= Beginning of Section =
/-! Outputs. -/

/-- A switch's debounced level. -/
def Dev.sw (d : Dev) (s : Nat) : Bool := decide (s < 18) && bit (d.rd Reg.MOT_SW_STAT) s
/-- Whether an axis's limit is active, positive or negative. -/
def Dev.limAct (d : Dev) (a : Nat) (pos : Bool) : Bool :=
  d.sw (if pos then d.rf (Reg.MOT_A_LIM a) 4 0 else d.rf (Reg.MOT_A_LIM a) 12 8)
/-- An entry drives an axis further toward an active limit (R259). -/
def Dev.towardLimit (d : Dev) (m : Move) : Bool :=
  m.dist.any (fun x => (decide (0 < x.2) && d.limAct x.1 true) || (decide (x.2 < 0) && d.limAct x.1 false))
/-- An entry moves away from every active limit of the group (R258). -/
def Dev.awayFromAll (d : Dev) (g : Nat) (m : Move) : Bool :=
  (d.groupAxes g).all (fun a =>
    (!d.limAct a true || decide (m.d a < 0)) && (!d.limAct a false || decide (0 < m.d a)))

/-- Set flag bits of a group: 0 ACC_CLAMP, 1 HALTED, 2 LIMIT, 3 LIMIT_REFUSED, 4 FE, 5 STEP_WDOG (R272). -/
def Dev.gFlag (d : Dev) (g b : Nat) : Dev := d.put (Reg.MOT_G_FLAGS g) (setBit (d.rd (Reg.MOT_G_FLAGS g)) b)

/-- A move of the queue completed (R247); the sessions that have one queued or current are told. -/
def Dev.moveDone (d : Dev) (g : Nat) (m : Move) : Dev :=
  (d.bump Reg.MOT_MOVE_CNT).motEv g 1 m.id

/-- The group's next entries become current, as far as they complete at once (R247, R248, R259); `v` is the speed at
the joint. -/
def Dev.startNext (d : Dev) (g v : Nat) : Nat → Dev
  | 0 => d
  | n + 1 =>
    let x := d.grp g
    match x.q with
    | [] => d.modGrp g fun x => { x with cur := none, st := .rest, u := 0, v := 0, ending := none }
    | m :: rest =>
      if m.len = 0 then
        let d := (d.modGrp g fun x => { x with cur := some m, q := rest })
        ((d.moveDone g m).modGrp g fun x => { x with cur := none }).startNext g 0 n
      else if d.towardLimit m then
        let d := ((d.modGrp g fun x => { x with cur := some m, q := rest }).bump Reg.MOT_LIMIT_REFUSE_CNT).gFlag g 3
        let d := d.motEv g 4 m.id
        (d.flushQ g false).modGrp g fun x => { x with st := .limit, v := 0 }
      else
        d.modGrp g fun x => { x with cur := some m, q := rest, st := .run, u := 0, v := v, clamp := none, decel := false
                                     ending := none, lastMove := if d.feed = some g then some m else x.lastMove }

/-! Stop points (R281, R282). -/

/-- The grid's origins, newest first (R85, R87). -/
def Seq.origins (q : Seq) : List (Nat × Int × Nat) := (q.k0, q.p0, q.pitch) :: q.old

/-- G(k) on a list of origins. -/
def gridOn (k : Int) : List (Nat × Int × Nat) → Int
  | [] => 0
  | [(k0, p0, w)] => p0 + (k - k0) * w
  | (k0, p0, w) :: l => if (k0 : Int) ≤ k then p0 + (k - k0) * w else gridOn k l

/-- The greatest index with G(k) at or before a position. -/
def indexOn (p : Int) : List (Nat × Int × Nat) → Int
  | [] => 0
  | [(k0, p0, w)] => k0 + (p - p0) / (max 1 w : Int)
  | (k0, p0, w) :: l => if p0 ≤ p then k0 + (p - p0) / (max 1 w : Int) else indexOn p l

/-- G(k), 1/65,536 quarter-count (R85, R87). -/
def Seq.grid (q : Seq) (k : Int) : Int := gridOn k q.origins

/-- The greatest index with G(k) at or before a position. -/
def Seq.index (q : Seq) (p : Int) : Int := indexOn p q.origins

/-- The smallest index with G(k) at or beyond a position. -/
def Seq.gridAt (q : Seq) (p : Int) : Nat := (q.index (p - 1) + 1).toNat

/-- ρ (R275). -/
def Dev.rho (d : Dev) : Nat := max 1 (d.rd Reg.COX_FEED_RATIO)

/-- The distance in 1/65,536 lead step from the present feed position to the first grid point that a ramp at `dec` from
speed `v` can stop on. -/
def Dev.stopDist (d : Dev) (v dec : Nat) : Nat :=
  let need := ceilDiv (v * v * 65536) (2 * (max 1 dec) * motHz2)
  let p := d.feedPos d.now
  let k := d.seq.gridAt (p + ((need * d.rho / 65536 : Nat) : Int))
  let far := fun (k : Nat) => ((d.seq.grid k - p) * 65536 / (d.rho : Int)).toNat
  if far k < need then far (k + 1) else far k

/-- The same against the feed direction, for a rewind (R281, R299). -/
def Dev.stopBack (d : Dev) (v dec : Nat) : Nat :=
  let need := ceilDiv (v * v * 65536) (2 * (max 1 dec) * motHz2)
  let p := d.feedPos d.now
  let k := d.seq.index (p - ((need * d.rho / 65536 : Nat) : Int))
  let far := fun (k : Int) => ((p - d.seq.grid k) * 65536 / (d.rho : Int)).toNat
  if far k < need then far (k - 1) else far k

/-- The speed limit on a group: the Cox's, and what a stop beyond the current move has braked to, path steps/s. -/
def Group.limit (x : Group) : Option Nat :=
  match x.vpace, x.brake with
  | some a, some b => some (min a b)
  | some a, none => some a
  | none, b => b

/-- A stop comes into force on a group at this boundary. One that lies beyond the current move brakes until a later move
holds its point. -/
def Dev.makeStop (d : Dev) (g : Nat) : Dev :=
  let x := d.grp g
  match x.cur with
  | none => d.modGrp g fun x => { x with stopDue := false }
  | some m =>
    if x.v = 0 ∧ x.st = .run then
      d.modGrp g fun x => { x with stopDue := false, stopAt := some x.u }
    else if x.intern = 1 then
      let u := x.u + d.stopBack x.v m.dec * motHz2
      d.modGrp g fun x => { x with stopDue := false, stopAt := some (min u m.lenU) }
    else if x.v = 0 then d.modGrp g fun x => { x with stopDue := false }
    else
      let u := x.u + d.stopDist x.v m.dec * motHz2
      -- R290: without a held move the run-up also reaches the place where the group rested at the hold
      let u := if x.bandStop then max u ((maxN ((x.heldPos.zip m.start).map (fun (y : (Nat × Int) × (Nat × Int)) =>
        (y.1.2 - y.2.2).natAbs))) * motHz2) else u
      if u ≤ m.lenU then d.modGrp g fun x => { x with stopDue := false, stopAt := some u }
      else if x.intern = 3 ∨ d.exitSpeed g x.limit m x.q = 0 ∧ x.intern ≠ 2 then
        d.modGrp g fun x => { x with stopDue := false, stopAt := some m.lenU }
      else d.modGrp g fun x => { x with brake := some ((x.v - m.dec * 1024) / motHz) }

/-! One profile period of one group. -/

/-- A deceleration as a fraction, path steps/s². -/
def Group.decOf (x : Group) (m : Move) : Nat × Nat := x.clamp.getD (m.dec, 1)

/-- The largest speed of the next period from which the exit speed `e` is still reached at distance `rem` (R246). -/
def rampSpeed (dec : Nat × Nat) (e rem : Nat) : Nat :=
  let a := dec.1 * 1024 / dec.2
  isqrt (a * a + e * e + 2 * dec.1 * rem / (65536 * dec.2)) - a

/-- The group is at rest on its stop point (R253). -/
def Dev.atStop (d : Dev) (g : Nat) (m : Move) (u : Nat) : Dev :=
  let x := d.grp g
  if x.intern = 3 ∧ (d.mode = .scan ∨ x.bandStop = true) then
    (d.modGrp g fun x =>
      { x with cur := none, v := 0, u := 0, stopAt := none, bandStop := false, intern := 0, st := .rest, heldPos := [] }).startNext
        g 0 33
  else if x.intern = 0 ∧ m.lenU ≤ u then
    let d := d.moveDone g m
    d.modGrp g fun x => { x with cur := none, v := 0, u := 0, stopAt := none, clamp := none, decel := false,
                                 st := if d.jobMode then .paceStop else if x.q.isEmpty then .rest else .halted }
  else d.modGrp g fun x => { x with v := 0, u := u, stopAt := none, clamp := none, decel := false,
                                    st := if d.jobMode then .paceStop else .halted }

/-- A move reached its end at its exit speed: an internal move is followed by the next part of the splice, a queued one
by the queue (R247, R254). -/
def Dev.endOfMove (d : Dev) (g : Nat) (m : Move) (e : Nat) : Dev :=
  let x := d.grp g
  match x.intern with
  | 1 =>
    let d := if d.cls.step = 2 then { d with cls := { d.cls with step := 3 } } else d
    let start := m.target
    let fwd := x.heldPos
    let up : Move := { m with start := start, target := fwd, vmax := x.vs }
    match x.heldMove with
    | some _ => d.modGrp g fun x => { x with cur := some up, u := 0, v := 0, intern := 2 }
    | none =>
      let far := m.start.zipWith (fun (s t : Nat × Int) => (s.1, s.2 + (s.2 - t.2) * 1048576)) m.target
      d.modGrp g fun x => { x with cur := some { up with target := far }, u := 0, v := 0, intern := 3 }
  | 2 =>
    d.modGrp g fun x => { x with cur := x.heldMove, heldMove := none, u := x.heldU, v := e, intern := 0, st := .run
                                 decel := false, clamp := none }
  | 3 => (d.modGrp g fun x => { x with cur := none, intern := 0, heldPos := [] }).startNext g 0 33
  | _ =>
    let d := (d.modGrp g fun x => { x with u := m.lenU, v := e }).moveDone g m
    (d.modGrp g fun x => { x with cur := none }).startNext g e 33

/-- How a period's steps look at an axis's pins (R236). -/
def Dev.stepPins (d : Dev) (a : Nat) (dir : Bool) : StepPins :=
  { pulse := d.rf (Reg.MOT_A_CFG a) 27 27 == 0
    dir := dir != (d.rf (Reg.MOT_A_CFG a) 26 26 == 1)
    width := d.rf (Reg.MOT_A_CFG a) 6 0
    setup := if dir = (d.ax a).dir then 0 else d.rf (Reg.MOT_A_CFG a) 15 8 }

/-- An axis's commanded position at the next boundary (R243, R244): one step pulse for each change of its integer. A
disabled axis drives no pulses and stays (R235). -/
def Dev.axMove (d : Dev) (a : Nat) (p : Int) : Dev :=
  if !d.axEn a then d.modAx a fun x => { x with rate := 0, moving := false } else
  let x := d.ax a
  let n := p / 65536 - x.pos / 65536
  let dir := decide (0 < n)
  let pins := d.stepPins a dir
  let d := d.modAx a fun x => { x with pos := p, rate := p - x.pos, moving := decide (n ≠ 0),
                                       dir := if n = 0 then x.dir else dir }
  if n = 0 then d else d.emit (.steps a n.natAbs dir pins)

/-- Put the axes where a move's path coordinate has them, with the rates of the period. -/
def Dev.place (d : Dev) (m : Move) (u : Nat) : Dev := (m.pos u).foldl (fun d p => d.axMove p.1 p.2) d

/-- The rates of a group's axes are 0. -/
def Dev.noRate (d : Dev) (g : Nat) : Dev :=
  (d.groupAxes g).foldl (fun d a => d.modAx a fun x => { x with rate := 0, moving := false }) d

/-- The speed limit of the current move: VMAX or the Cox limit where that is lower (R246, R253). -/
def Group.cap (x : Group) (m : Move) : Nat :=
  match x.limit with | some p => min m.vmax p * motHz | none => m.vmax * motHz

/-- A limit has brought a group to rest (R258). -/
def Dev.limitEnd (d : Dev) (g : Nat) : Dev :=
  let d := (d.gFlag g 2).motEv g 3 (d.grp g).moveId
  ((d.modGrp g fun x => { x with v := 0, st := .limit, limitBy := none }).flushQ g false).noRate g

/-- The end of JOB_ABORT's ramp (R255): the queue is flushed and the group is at REST. -/
def Dev.abortEnd (d : Dev) (g : Nat) : Dev :=
  (d.flushQ g true).modGrp g fun x => { x with v := 0, st := .rest, restEnd := false, heldPos := [] }

/-- A ramp halt has come to rest: it ends in LIMIT, REST or HALTED (R255, R256, R258). -/
def Dev.haltEnd (d : Dev) (g : Nat) : Dev :=
  let x := d.grp g
  if x.limitBy.isSome then d.limitEnd g
  else if x.restEnd then d.abortEnd g
  else if x.intern ≠ 0 then
    d.modGrp g fun x => { x with
      v := 0, u := x.heldU, cur := x.heldMove, heldMove := none, intern := 0, heldPos := []
      st := if x.heldMove.isSome then .halted else .rest }
  else
    ((d.gFlag g 1).motEv g 2 x.moveId).modGrp g fun x =>
      { x with v := 0, st := .halted, clamp := none, decel := false }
= End of Section =
TASK TO COMPLETE ▸
Return every line in the records that includes the string "where".

PROBLEM SOLUTION ▸
      -- R290: without a held move the run-up also reaches the place where the group rested at the hold
/-- Put the axes where a move's path coordinate has them, with the rates of the period. -/
/-- The speed limit of the current move: VMAX or the Cox limit where that is lower (R246, R253). -/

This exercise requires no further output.